Well, followed instructions to the letter...mounted the brackets on the top and the large black washer and torqued the nut to 5ft/lbs with my torque wrench. Which is not much btw. 

Was airing the car up to go for a spin and POP! Dunno what happened. 

I'm doing the install myself so I know what and was not done to the car. I'm perplexed as to why it happened. Just wondering if this has happened to others. I dunno.


----------



## fenny (Jan 26, 2011)




----------



## fasttt600 (Apr 12, 2007)

Wow sucks man. Where are you located? Find someone with elevel to help u. What bags are those.


----------



## Seppdelaney (Apr 11, 2011)

Read this.

When we installed my elevel, we followed that to a T. It was perfect- my system works flawlessly.
Still- sorry about the bag, man.


----------



## fenny (Jan 26, 2011)

I'm in canada and the only person around me for more than a thousand miles that has done the elevel or bags on a VW so I'm kinda on my own here. They are airlift performance bags. I only get support from online from here and the manufacturers and Bagriders so far so it's been a learning process. 

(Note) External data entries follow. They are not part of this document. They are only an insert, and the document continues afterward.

-- ==== Sys2Proof/Machine/Program.lean ====
section
/-! DEFINITION. What the host presents for the pseudo-instructions and for the function calls of the source
(spec/30_encoding.md R85, R86). Each is a list of real commands, one command word each. -/

namespace Sys2Proof.Machine

/-- `INLOAD b0 b1 ...`: `INCLR`, then one `INPUSH` per byte (R86). -/
def inload (bs : List Byte) : List Instr := .inclr :: bs.map .inpush

/-- `CRCSTREAM b0 b1 ...`: `CRCINIT`, then one `CRCBYTE` per byte (R86). -/
def crcStream (bs : List Byte) : List Instr := .crcinit :: bs.map .crcbyte

/-- `crc16(bytes)` (R85). -/
def callCrc16 (bs : List Byte) : List Instr := inload bs ++ [.crc16]

/-- `crc16(bytes, length)` (R85). -/
def callCrc16n (bs : List Byte) (n : Word) : List Instr := inload bs ++ [.crc16n n]

/-- `encodeRequest(s, f, r, k)` (R85). -/
def callEncodeRequest (slave fc : Byte) (start count : Word) : List Instr := [.encreq slave fc start count]

/-- `encodeCommand(s, header, payload)`: the operand `hlen` is the header's length (R85). -/
def callEncodeCommand (slave : Byte) (header payload : List Byte) : List Instr :=
  inload (header ++ payload) ++ [.enccmd slave (BitVec.ofNat 16 header.length)]

/-- `decodeFrame(raw)` (R85). -/
def callDecodeFrame (raw : List Byte) : List Instr := inload raw ++ [.decode]

/-- `extractRegisters(frame)`, "`EXTRACT` after the `DECODE` that produced the frame" (R85). -/
def callExtractRegisters (raw : List Byte) : List Instr := callDecodeFrame raw ++ [.extract]

/-- The host presents the words of these commands, in order, and has nothing else to do (R234). -/
def State.presentAll (is : List Instr) (s : State) : State :=
  s.setPending (is.map fun i => .present (encode i))

end Sys2Proof.Machine
end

Most of my issues have been minor, grounding issues and this and that. Most of them my own fault for not knowing and being my first and only install so far. As for the bag, that's major and my elevel sensor issues, that are currently unsolved. I haven't contacted customer support on those yet, but when i get my replacement bag I'll be tackling those issues then...too bad I have to go offshore for a month. 

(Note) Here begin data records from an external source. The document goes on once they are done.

theorem crcByte_zero_left (b : Byte) : crcByte 0 b = crcBits 8 (b.setWidth 16) :=
  congrArg (crcBits 8) BitVec.zero_xor

/-- Eight bit steps shift the high byte down and change it by what the low byte alone gives. -/
theorem crcBits_eight_le16 (lo hi : Byte) : crcBits 8 (le16 lo hi) = hi.setWidth 16 ^^^ crcByte 0 lo := by
  rw [le16_eq_xor, crcBits_xor, crcBits_setWidth_shiftLeft hi le_rfl, BitVec.xor_comm, crcByte_zero_left]

/-- Folding a byte in leaves the high byte as it is. -/
theorem xor_setWidth_ushiftRight_eight (c : Word) (b : Byte) : (c ^^^ b.setWidth 16) >>> 8 = c >>> 8 := by
  have hhigh : b.setWidth 16 >>> 8 = 0#16 := by
    refine BitVec.eq_of_getLsbD_eq fun j _ => ?_
    simp
  rw [BitVec.ushiftRight_xor_distrib, hhigh, BitVec.xor_zero]

/-- Settles O10: the byte is folded into the low byte only, and that is the table's index. -/
theorem crcByteEqualsTableLookup : Obligations.CrcByteEqualsTableLookup := by
  refine ⟨fun c b => ?_, by decide, by decide⟩
  calc crcByte c b
      = crcBits 8 (le16 (lo8 (c ^^^ b.setWidth 16)) (hi8 (c ^^^ b.setWidth 16))) := by rw [le16_lo8_hi8, crcByte]
    _ = (c >>> 8) ^^^ crcByte 0 (lo8 (c ^^^ b.setWidth 16)) := by
      rw [crcBits_eight_le16, setWidth_hi8, xor_setWidth_ushiftRight_eight]

/-! ### What a byte step keeps apart (R110, R112) -/

theorem crcByte_injective_left (b : Byte) : Function.Injective (crcByte · b) :=
  fun _ _ h => (BitVec.xor_left_inj _).mp (crcBits_injective 8 h)

theorem crcByte_injective_right (c : Word) : Function.Injective (crcByte c) := fun x y h => by
  have hwide : x.setWidth 16 = y.setWidth 16 := (BitVec.xor_right_inj c).mp (crcBits_injective 8 h)
  have hback := congrArg (BitVec.setWidth 8) hwide
  simpa using hback

/-- Two byte steps end at zero exactly when the bytes are those of the value, low byte first. -/
theorem crcByte_crcByte_eq_zero_iff (c : Word) (x y : Byte) : crcByte (crcByte c x) y = 0 ↔ c = le16 x y := by
  have hzero : crcBits 8 0 = 0 := by decide
  calc crcByte (crcByte c x) y = 0
      ↔ crcByte c x = y.setWidth 16 := by
        rw [← hzero, crcByte, (crcBits_injective 8).eq_iff]
        exact BitVec.xor_eq_zero_iff
    _ ↔ crcBits 8 (c ^^^ x.setWidth 16) = crcBits 8 (y.setWidth 16 <<< 8) := by
        rw [crcBits_setWidth_shiftLeft y le_rfl, crcByte]
    _ ↔ x.setWidth 16 ^^^ c = y.setWidth 16 <<< 8 := by
        rw [(crcBits_injective 8).eq_iff, BitVec.xor_comm]
    _ ↔ c = le16 x y := by
        rw [← BitVec.xor_right_inj (x.setWidth 16), ← BitVec.xor_assoc, BitVec.xor_self, BitVec.zero_xor,
          le16_eq_xor]

/-! ### Checksums of byte strings (R102, R110, R112) -/

theorem crc16_append (u v : List Byte) : crc16 (u ++ v) = v.foldl crcByte (crc16 u) :=
  List.foldl_append

theorem foldl_crcByte_injective (v : List Byte) : Function.Injective (v.foldl crcByte ·) := by
  induction v with
  | nil => exact Function.injective_id
  | cons b v ih => exact ih.comp (crcByte_injective_left b)

/-- With all other bytes fixed, different values of one byte give different checksums. -/
theorem crc16_set_injective {u : List Byte} {n : Nat} (hn : n < u.length) :
    Function.Injective fun b => crc16 (u.set n b) := fun x y h => by
  simp only [List.set_eq_take_cons_drop _ hn, crc16_append, List.foldl_cons] at h
  exact crcByte_injective_right _ (foldl_crcByte_injective _ h)

/-- Settles O11: the inverted byte is another byte at the same index. -/
theorem singleBitFlipChangesTheCrc : Obligations.SingleBitFlipChangesTheCrc := by
  intro u n k hn hk h
  have hbit : ∀ k < 8, 1#8 <<< k ≠ 0#8 := by decide
  have hsame : u[n] ^^^ 1#8 <<< k = u[n] :=
    crc16_set_injective hn (h.trans (congrArg crc16 (List.set_getElem_self hn).symm))
  have hflip : u[n] ^^^ 1#8 <<< k = u[n] ^^^ 0#8 := hsame.trans BitVec.xor_zero.symm
  exact hbit k hk ((BitVec.xor_right_inj u[n]).mp hflip)
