-- ==== Sys2Proof/Config.lean ====
section
/-! DEFINITION. What the spec leaves to the machine or to its environment (00_scope R5). Each is a constant with
no body: nothing can evaluate it, so a theorem about the model holds whatever its value is. -/

namespace Sys2Proof

/-- The two values of the parameter VF_WRITE_ORDER (42_alu R141, 92_eei_decisions D6). -/
inductive VfWriteOrder where
  | flagLast
  | resultLast
  deriving DecidableEq, Repr, Inhabited

/-- FONT_BASE, the address of the first font byte: open (92_eei_decisions D9), and at most 0x1B0 by 70_reset R263,
which the type says. Log entry 1. -/
opaque Config.fontBase : Fin 0x1B1

/-- FONT_GLYPHS, the 80 font bytes, five to a glyph: a parameter (43_index_memory R173, 92_eei_decisions D10).
Log entry 2. -/
opaque Config.fontGlyphs : Vector Byte 80

/-- VF_WRITE_ORDER: which write wins when a flag-writing 8XYn has X = 15 (42_alu R141, 92_eei_decisions D6).
Log entry 3. -/
opaque Config.vfWriteOrder : VfWriteOrder

/-- The byte that draw n of random stream k gives: a free value for each k and n (45_io R210, 92_eei_decisions D13). It
is what a source gives beyond the bytes that the host put into it. Log entry 4. -/
opaque Config.randByte : Nat → Nat → Byte

/-- The default of FONT_GLYPHS (93_implementation_defined section 3), in glyph order: a font the Initializer may be
given. Nothing in the model says that `Config.fontGlyphs` is this font. Log entry 2. -/
def Config.standardGlyphs : Vector Byte 80 :=
  ⟨(([0xF0, 0x90, 0x90, 0x90, 0xF0] ++ [0x20, 0x60, 0x20, 0x20, 0x70] ++
     [0xF0, 0x10, 0xF0, 0x80, 0xF0] ++ [0xF0, 0x10, 0xF0, 0x10, 0xF0]) ++
    ([0x90, 0x90, 0xF0, 0x10, 0x10] ++ [0xF0, 0x80, 0xF0, 0x10, 0xF0] ++
     [0xF0, 0x80, 0xF0, 0x90, 0xF0] ++ [0xF0, 0x10, 0x20, 0x40, 0x40]) ++
    ([0xF0, 0x90, 0xF0, 0x90, 0xF0] ++ [0xF0, 0x90, 0xF0, 0x10, 0xF0] ++
     [0xF0, 0x90, 0xF0, 0x90, 0x90] ++ [0xE0, 0x90, 0xE0, 0x90, 0xE0]) ++
    ([0xF0, 0x80, 0x80, 0x80, 0xF0] ++ [0xE0, 0x90, 0x90, 0x90, 0xE0] ++
     [0xF0, 0x80, 0xF0, 0x80, 0xF0] ++ [0xF0, 0x80, 0xF0, 0x80, 0x80]) : List Byte).toArray, rfl⟩

end Sys2Proof
end

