-- ==== Sys2Proof/Machine/Fetch.lean ====
section
/-! DEFINITION. The fetch half of a step: 40_fetch R100 to R102. -/

namespace Sys2Proof.Machine

/-- `Fetch(a)`: the two bytes at a and a + 1, each address modulo 4096, big-endian (40_fetch R100; 20_memory R56). -/
def fetchWord (s : State) (a : Nat) : Word := wordOfBytes (memRead s a) (memRead s (a + 1))

/-- What a fetch gives: an instruction and the state it runs in, or a stop. -/
inductive Fetched where
  | instr (i : Instr) (s : State)
  | stop (f : Fault)
  deriving DecidableEq, Repr

/-- Fetch, advance `pc`, decode (40_fetch R104): the instruction and the state with `pc` advanced, or InvalidOpcode
with the address and the word (R102). A state with the fault mark has no step (60_exceptions R232). -/
def fetch (s : State) : Fetched :=
  match s.fault with
  | some e => .stop (.noStepAfterFault e.addr e.word)
  | none =>
    match decodeWord (fetchWord s s.pc.toNat) with
    | .ok i => .instr i (advancePc s)
    | .error _ => .stop (.invalidOpcode s.pc (fetchWord s s.pc.toNat))

/-- The state with a word stored where the next fetch reads it and no fault mark, so that the next step runs it. -/
def placeWord (w : Word) (s : State) : State :=
  { memWrite (s.pc.toNat + 1) (loByte w) (memWrite s.pc.toNat (hiByte w) s) with fault := none }

end Sys2Proof.Machine
end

The reason for the thread is to see if anyone has ever had this happen to them. I followed instructions exactly as shown and can't for the life of me point the finger at myself for an improper install if I followed directions that were in the manual, otherwise I'd suck it up and buy another bag. It's not like there are numerous ways to install and some are better than others, just a bolt here and a couple bolts there and it's in. Anyway, so I'm hoping Airlift will help me out. I'll see what happens.


----------



## mkim (Jun 17, 2008)

Bought your products new or 2nd hand?


----------



## arethirdytwo (Apr 4, 2007)

Either you have had a batch of bad luck or you are just really missing things. What have the elevel problems been?


----------



## Slamtastic (Jul 24, 2010)

For the bag, I don't think that it was seated all the way in. I had to use a rotary tool and sand the hole that it sits in so it'd fit on both my installs. Just a suggestion, could've also been cracked from shipping or something else to do with the bag.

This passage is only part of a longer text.